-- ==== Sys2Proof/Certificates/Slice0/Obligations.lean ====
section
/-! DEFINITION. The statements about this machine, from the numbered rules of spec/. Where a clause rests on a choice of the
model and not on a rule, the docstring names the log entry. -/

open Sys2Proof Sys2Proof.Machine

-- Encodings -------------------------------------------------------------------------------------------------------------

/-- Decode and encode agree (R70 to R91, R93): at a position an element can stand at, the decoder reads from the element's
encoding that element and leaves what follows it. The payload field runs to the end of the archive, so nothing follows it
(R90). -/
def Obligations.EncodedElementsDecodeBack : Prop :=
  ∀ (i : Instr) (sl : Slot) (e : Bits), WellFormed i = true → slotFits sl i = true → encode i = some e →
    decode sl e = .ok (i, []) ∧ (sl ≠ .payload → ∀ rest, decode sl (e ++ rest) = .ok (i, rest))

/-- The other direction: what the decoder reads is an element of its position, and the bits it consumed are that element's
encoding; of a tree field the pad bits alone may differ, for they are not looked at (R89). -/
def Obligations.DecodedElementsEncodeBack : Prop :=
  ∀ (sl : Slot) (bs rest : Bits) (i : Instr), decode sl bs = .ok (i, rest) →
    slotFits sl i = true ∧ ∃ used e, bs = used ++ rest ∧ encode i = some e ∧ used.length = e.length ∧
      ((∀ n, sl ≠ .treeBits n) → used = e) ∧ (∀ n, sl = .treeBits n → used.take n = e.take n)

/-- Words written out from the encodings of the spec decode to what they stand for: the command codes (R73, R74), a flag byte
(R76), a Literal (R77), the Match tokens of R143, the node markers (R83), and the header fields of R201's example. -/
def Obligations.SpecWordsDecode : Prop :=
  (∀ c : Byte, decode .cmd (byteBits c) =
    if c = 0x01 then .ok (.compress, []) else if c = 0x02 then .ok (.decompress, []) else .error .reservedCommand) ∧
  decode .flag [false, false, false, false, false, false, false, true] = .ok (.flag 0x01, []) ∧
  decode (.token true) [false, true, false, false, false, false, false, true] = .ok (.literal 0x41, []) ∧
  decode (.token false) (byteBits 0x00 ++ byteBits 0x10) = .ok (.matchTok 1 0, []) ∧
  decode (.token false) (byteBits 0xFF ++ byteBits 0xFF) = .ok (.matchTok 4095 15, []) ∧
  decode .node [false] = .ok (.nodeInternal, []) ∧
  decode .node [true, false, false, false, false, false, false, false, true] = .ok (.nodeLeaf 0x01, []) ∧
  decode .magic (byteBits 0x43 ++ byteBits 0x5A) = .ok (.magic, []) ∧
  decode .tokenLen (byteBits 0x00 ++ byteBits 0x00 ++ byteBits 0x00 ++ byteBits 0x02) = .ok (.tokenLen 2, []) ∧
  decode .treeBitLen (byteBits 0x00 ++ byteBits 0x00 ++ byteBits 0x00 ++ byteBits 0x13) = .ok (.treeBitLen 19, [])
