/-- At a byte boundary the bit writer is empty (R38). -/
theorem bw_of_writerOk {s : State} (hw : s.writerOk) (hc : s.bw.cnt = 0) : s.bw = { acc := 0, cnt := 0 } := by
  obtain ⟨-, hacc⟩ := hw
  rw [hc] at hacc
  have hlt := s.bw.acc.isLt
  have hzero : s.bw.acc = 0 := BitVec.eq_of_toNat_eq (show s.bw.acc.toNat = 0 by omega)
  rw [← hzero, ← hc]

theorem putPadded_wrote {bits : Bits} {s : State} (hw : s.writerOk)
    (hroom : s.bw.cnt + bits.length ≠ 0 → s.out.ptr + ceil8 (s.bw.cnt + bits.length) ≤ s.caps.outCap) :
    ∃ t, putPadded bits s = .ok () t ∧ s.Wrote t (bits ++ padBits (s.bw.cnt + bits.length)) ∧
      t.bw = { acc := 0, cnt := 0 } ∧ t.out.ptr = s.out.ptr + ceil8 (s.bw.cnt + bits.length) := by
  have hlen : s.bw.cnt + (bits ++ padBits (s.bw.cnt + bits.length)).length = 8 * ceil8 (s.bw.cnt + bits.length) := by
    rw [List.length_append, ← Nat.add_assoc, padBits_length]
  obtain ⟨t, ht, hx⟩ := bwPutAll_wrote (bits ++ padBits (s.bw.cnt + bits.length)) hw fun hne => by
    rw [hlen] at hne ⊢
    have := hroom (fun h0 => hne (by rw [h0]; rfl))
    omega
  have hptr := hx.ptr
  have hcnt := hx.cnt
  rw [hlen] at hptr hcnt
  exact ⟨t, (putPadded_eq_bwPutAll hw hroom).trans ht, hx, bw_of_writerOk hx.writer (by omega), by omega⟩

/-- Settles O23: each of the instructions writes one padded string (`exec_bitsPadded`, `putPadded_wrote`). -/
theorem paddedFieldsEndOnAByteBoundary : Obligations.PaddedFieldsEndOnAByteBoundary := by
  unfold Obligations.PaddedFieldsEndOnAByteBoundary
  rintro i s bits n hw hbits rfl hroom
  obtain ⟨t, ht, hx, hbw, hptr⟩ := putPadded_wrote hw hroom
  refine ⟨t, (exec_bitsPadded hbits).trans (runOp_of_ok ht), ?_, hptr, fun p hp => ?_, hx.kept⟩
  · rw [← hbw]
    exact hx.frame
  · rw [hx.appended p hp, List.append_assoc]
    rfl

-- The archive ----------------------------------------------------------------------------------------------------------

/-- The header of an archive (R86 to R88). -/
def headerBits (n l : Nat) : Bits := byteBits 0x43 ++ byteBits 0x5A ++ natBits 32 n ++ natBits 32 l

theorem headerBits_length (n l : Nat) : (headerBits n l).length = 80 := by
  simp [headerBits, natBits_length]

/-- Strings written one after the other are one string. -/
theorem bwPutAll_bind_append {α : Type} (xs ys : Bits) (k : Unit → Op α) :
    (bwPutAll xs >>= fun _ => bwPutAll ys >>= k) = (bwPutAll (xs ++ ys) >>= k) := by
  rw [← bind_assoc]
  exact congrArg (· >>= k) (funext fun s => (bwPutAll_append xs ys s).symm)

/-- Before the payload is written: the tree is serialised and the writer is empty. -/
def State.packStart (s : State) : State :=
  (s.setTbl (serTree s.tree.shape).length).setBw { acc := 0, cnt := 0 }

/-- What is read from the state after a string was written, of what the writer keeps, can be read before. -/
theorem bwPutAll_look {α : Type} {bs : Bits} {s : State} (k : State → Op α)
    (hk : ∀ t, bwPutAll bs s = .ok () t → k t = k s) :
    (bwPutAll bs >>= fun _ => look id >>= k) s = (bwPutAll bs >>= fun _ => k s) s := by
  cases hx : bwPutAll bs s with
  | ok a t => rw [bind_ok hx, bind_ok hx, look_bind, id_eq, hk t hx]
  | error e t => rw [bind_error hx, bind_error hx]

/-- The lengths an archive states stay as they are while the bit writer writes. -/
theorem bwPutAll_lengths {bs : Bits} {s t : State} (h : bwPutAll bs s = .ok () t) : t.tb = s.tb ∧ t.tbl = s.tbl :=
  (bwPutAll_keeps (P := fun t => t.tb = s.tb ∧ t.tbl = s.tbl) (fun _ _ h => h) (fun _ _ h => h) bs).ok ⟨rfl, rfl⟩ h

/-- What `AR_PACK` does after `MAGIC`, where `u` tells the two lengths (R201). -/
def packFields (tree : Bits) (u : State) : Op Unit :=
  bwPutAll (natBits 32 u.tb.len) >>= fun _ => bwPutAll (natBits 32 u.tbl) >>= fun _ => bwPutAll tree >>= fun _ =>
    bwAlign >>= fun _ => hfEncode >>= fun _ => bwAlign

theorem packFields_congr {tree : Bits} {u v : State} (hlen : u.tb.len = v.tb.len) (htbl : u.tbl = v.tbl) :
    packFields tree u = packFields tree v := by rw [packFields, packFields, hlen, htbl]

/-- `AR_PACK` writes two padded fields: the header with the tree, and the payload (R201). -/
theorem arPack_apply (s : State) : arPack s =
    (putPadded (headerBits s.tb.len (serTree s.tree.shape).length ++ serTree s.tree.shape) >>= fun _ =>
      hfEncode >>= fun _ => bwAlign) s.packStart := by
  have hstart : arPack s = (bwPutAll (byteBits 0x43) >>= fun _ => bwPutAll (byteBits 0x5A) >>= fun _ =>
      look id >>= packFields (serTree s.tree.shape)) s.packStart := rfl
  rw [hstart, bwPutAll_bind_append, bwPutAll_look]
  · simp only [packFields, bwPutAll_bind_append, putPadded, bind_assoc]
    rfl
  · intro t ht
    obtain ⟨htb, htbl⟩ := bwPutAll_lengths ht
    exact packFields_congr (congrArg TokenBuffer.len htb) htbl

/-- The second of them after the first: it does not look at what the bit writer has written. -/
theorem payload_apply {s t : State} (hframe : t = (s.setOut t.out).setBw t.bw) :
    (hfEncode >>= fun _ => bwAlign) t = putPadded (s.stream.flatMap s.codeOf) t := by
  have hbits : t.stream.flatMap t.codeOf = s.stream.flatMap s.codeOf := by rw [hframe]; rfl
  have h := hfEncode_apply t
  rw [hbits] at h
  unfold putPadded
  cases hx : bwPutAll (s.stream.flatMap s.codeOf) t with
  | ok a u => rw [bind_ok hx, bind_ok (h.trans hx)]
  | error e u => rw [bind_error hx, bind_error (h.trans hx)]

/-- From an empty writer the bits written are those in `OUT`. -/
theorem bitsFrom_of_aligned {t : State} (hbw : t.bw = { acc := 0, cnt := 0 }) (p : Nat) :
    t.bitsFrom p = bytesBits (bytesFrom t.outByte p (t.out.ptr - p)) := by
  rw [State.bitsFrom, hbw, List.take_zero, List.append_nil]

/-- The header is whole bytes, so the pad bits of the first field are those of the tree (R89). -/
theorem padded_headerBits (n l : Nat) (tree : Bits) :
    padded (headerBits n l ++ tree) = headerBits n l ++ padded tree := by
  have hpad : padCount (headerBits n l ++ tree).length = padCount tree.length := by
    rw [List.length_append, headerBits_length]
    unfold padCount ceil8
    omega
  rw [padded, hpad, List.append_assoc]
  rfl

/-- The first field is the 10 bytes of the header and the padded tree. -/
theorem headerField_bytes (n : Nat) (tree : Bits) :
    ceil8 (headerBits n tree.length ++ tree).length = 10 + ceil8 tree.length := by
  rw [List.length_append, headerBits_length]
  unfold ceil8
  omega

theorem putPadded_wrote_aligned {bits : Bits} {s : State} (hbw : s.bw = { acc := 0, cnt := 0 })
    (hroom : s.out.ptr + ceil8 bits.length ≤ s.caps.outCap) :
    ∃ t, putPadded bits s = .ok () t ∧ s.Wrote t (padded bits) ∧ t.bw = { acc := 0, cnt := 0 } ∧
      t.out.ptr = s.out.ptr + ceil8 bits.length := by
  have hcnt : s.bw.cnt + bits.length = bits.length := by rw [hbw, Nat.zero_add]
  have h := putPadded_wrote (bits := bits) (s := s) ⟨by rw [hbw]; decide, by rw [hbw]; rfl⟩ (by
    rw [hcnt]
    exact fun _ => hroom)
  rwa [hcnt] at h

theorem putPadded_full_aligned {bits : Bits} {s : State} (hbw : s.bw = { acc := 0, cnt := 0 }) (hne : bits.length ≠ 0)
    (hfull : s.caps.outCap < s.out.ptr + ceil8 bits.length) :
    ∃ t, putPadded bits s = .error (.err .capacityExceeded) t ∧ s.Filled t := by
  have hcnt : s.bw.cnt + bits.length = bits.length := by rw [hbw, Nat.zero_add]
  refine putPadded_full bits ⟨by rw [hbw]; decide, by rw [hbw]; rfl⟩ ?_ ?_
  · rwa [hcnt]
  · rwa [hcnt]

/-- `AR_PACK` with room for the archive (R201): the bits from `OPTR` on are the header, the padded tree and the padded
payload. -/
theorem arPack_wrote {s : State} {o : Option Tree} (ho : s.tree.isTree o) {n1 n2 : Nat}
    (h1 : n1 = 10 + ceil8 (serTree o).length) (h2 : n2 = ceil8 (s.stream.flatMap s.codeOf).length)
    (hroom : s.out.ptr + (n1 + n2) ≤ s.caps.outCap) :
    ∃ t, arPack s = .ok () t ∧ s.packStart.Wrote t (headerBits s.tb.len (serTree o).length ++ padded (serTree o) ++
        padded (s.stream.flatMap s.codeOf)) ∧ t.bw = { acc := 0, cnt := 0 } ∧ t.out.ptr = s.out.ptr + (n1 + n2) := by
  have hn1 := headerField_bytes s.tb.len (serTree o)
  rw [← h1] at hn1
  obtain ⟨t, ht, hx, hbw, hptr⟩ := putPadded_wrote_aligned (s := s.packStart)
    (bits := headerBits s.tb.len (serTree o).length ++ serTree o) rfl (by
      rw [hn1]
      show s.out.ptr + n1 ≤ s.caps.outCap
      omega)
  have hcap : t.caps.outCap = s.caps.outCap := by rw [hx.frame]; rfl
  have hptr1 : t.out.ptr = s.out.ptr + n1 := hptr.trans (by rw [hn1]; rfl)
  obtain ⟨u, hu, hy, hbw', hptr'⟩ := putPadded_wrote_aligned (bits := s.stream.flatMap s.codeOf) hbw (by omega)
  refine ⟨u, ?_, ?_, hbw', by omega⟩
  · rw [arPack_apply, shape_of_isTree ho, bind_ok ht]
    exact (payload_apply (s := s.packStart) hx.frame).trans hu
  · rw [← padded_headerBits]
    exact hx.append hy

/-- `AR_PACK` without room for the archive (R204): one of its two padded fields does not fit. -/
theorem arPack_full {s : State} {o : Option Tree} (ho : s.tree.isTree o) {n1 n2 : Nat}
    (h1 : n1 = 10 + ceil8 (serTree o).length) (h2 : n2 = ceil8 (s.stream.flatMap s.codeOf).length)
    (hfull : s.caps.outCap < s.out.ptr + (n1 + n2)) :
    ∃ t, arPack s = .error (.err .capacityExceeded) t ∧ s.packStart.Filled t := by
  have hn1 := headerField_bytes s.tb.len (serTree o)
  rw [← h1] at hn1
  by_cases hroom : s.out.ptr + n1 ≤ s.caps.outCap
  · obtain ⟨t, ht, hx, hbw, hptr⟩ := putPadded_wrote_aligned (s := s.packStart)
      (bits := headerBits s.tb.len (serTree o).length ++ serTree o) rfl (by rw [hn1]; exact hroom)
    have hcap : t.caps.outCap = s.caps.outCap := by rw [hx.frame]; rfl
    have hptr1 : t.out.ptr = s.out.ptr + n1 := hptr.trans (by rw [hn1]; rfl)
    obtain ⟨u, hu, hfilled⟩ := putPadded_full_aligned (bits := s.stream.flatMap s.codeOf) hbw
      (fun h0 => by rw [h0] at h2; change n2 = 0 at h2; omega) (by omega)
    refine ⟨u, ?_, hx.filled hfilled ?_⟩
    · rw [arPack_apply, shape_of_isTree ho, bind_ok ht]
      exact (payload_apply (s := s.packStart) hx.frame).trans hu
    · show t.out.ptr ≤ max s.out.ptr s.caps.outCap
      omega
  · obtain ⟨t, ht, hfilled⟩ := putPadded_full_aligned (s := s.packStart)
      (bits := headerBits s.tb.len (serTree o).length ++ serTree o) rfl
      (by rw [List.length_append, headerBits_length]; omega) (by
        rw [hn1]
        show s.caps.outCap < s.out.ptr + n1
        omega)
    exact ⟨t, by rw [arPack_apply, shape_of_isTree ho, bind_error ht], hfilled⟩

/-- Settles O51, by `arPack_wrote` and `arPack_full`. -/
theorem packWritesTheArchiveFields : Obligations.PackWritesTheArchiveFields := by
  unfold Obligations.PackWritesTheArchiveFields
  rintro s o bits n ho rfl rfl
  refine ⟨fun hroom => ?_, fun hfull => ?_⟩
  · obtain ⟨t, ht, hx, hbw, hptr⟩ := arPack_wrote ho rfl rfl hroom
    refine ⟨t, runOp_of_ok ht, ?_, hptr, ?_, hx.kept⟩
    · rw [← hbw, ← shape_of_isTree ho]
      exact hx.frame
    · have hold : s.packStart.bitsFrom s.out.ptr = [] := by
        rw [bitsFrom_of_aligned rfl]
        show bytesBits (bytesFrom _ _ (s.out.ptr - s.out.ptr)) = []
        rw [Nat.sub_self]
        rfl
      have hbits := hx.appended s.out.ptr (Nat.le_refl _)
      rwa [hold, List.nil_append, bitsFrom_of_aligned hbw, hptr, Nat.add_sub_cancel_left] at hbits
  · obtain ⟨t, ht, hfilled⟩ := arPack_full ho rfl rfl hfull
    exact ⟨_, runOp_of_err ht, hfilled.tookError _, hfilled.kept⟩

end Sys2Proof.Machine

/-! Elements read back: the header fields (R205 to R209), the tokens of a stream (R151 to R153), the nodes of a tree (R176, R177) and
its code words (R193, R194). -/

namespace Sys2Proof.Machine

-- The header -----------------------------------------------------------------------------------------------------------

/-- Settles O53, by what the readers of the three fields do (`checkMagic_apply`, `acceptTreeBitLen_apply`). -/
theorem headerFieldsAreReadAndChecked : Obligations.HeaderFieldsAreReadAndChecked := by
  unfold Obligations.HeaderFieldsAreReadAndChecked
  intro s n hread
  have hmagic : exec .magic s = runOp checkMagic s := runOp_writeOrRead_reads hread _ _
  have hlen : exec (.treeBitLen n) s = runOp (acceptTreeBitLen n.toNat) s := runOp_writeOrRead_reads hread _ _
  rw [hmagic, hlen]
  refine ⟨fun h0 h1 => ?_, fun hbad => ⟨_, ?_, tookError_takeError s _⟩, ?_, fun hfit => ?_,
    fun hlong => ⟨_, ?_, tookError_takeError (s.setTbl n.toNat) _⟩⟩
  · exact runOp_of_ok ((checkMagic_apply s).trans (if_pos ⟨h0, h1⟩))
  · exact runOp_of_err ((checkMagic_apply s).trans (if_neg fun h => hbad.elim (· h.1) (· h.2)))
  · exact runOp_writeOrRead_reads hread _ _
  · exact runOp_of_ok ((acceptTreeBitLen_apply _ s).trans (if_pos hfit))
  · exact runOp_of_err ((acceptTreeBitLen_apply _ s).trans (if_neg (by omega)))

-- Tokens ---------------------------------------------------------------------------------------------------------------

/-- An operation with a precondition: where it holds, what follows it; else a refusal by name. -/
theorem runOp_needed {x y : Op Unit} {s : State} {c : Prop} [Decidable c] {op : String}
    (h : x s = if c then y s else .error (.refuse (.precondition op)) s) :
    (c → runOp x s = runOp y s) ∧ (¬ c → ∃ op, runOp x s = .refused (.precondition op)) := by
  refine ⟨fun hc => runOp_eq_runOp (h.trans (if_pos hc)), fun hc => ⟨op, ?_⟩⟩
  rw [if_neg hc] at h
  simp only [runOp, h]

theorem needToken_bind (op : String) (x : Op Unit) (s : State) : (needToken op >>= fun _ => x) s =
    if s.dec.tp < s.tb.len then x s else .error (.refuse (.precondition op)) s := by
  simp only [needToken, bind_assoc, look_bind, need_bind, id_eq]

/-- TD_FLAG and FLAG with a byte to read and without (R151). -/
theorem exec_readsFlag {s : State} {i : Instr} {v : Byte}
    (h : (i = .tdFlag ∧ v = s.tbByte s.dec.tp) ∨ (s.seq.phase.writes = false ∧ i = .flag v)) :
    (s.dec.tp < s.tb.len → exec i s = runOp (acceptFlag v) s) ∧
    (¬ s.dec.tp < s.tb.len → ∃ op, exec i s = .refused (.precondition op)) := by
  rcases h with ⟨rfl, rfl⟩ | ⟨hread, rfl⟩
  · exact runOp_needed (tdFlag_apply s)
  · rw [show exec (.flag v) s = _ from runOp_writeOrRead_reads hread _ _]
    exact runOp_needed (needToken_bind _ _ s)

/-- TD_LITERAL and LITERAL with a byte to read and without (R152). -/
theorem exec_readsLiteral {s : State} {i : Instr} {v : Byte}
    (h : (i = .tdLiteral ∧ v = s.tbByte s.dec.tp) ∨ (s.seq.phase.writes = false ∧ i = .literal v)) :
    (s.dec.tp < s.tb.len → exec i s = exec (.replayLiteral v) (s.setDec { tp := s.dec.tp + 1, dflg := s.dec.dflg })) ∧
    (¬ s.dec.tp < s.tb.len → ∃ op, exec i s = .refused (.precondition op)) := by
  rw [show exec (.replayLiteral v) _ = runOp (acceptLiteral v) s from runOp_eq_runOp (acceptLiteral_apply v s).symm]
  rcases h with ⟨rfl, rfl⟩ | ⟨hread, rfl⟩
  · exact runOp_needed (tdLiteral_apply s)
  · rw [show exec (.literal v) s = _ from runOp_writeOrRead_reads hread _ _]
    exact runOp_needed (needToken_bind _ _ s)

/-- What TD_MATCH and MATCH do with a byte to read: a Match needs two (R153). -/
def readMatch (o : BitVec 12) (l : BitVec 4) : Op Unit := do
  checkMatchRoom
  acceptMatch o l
*****
DIRECTIONS FOR THIS TASK — Copy out each line of the listing that holds "packStart".

EXPECTED OUTPUT —
def State.packStart (s : State) : State :=
      hfEncode >>= fun _ => bwAlign) s.packStart := by
      look id >>= packFields (serTree s.tree.shape)) s.packStart := rfl
    ∃ t, arPack s = .ok () t ∧ s.packStart.Wrote t (headerBits s.tb.len (serTree o).length ++ padded (serTree o) ++
  obtain ⟨t, ht, hx, hbw, hptr⟩ := putPadded_wrote_aligned (s := s.packStart)
    exact (payload_apply (s := s.packStart) hx.frame).trans hu
    ∃ t, arPack s = .error (.err .capacityExceeded) t ∧ s.packStart.Filled t := by
  · obtain ⟨t, ht, hx, hbw, hptr⟩ := putPadded_wrote_aligned (s := s.packStart)
      exact (payload_apply (s := s.packStart) hx.frame).trans hu
  · obtain ⟨t, ht, hfilled⟩ := putPadded_full_aligned (s := s.packStart)
    · have hold : s.packStart.bitsFrom s.out.ptr = [] := by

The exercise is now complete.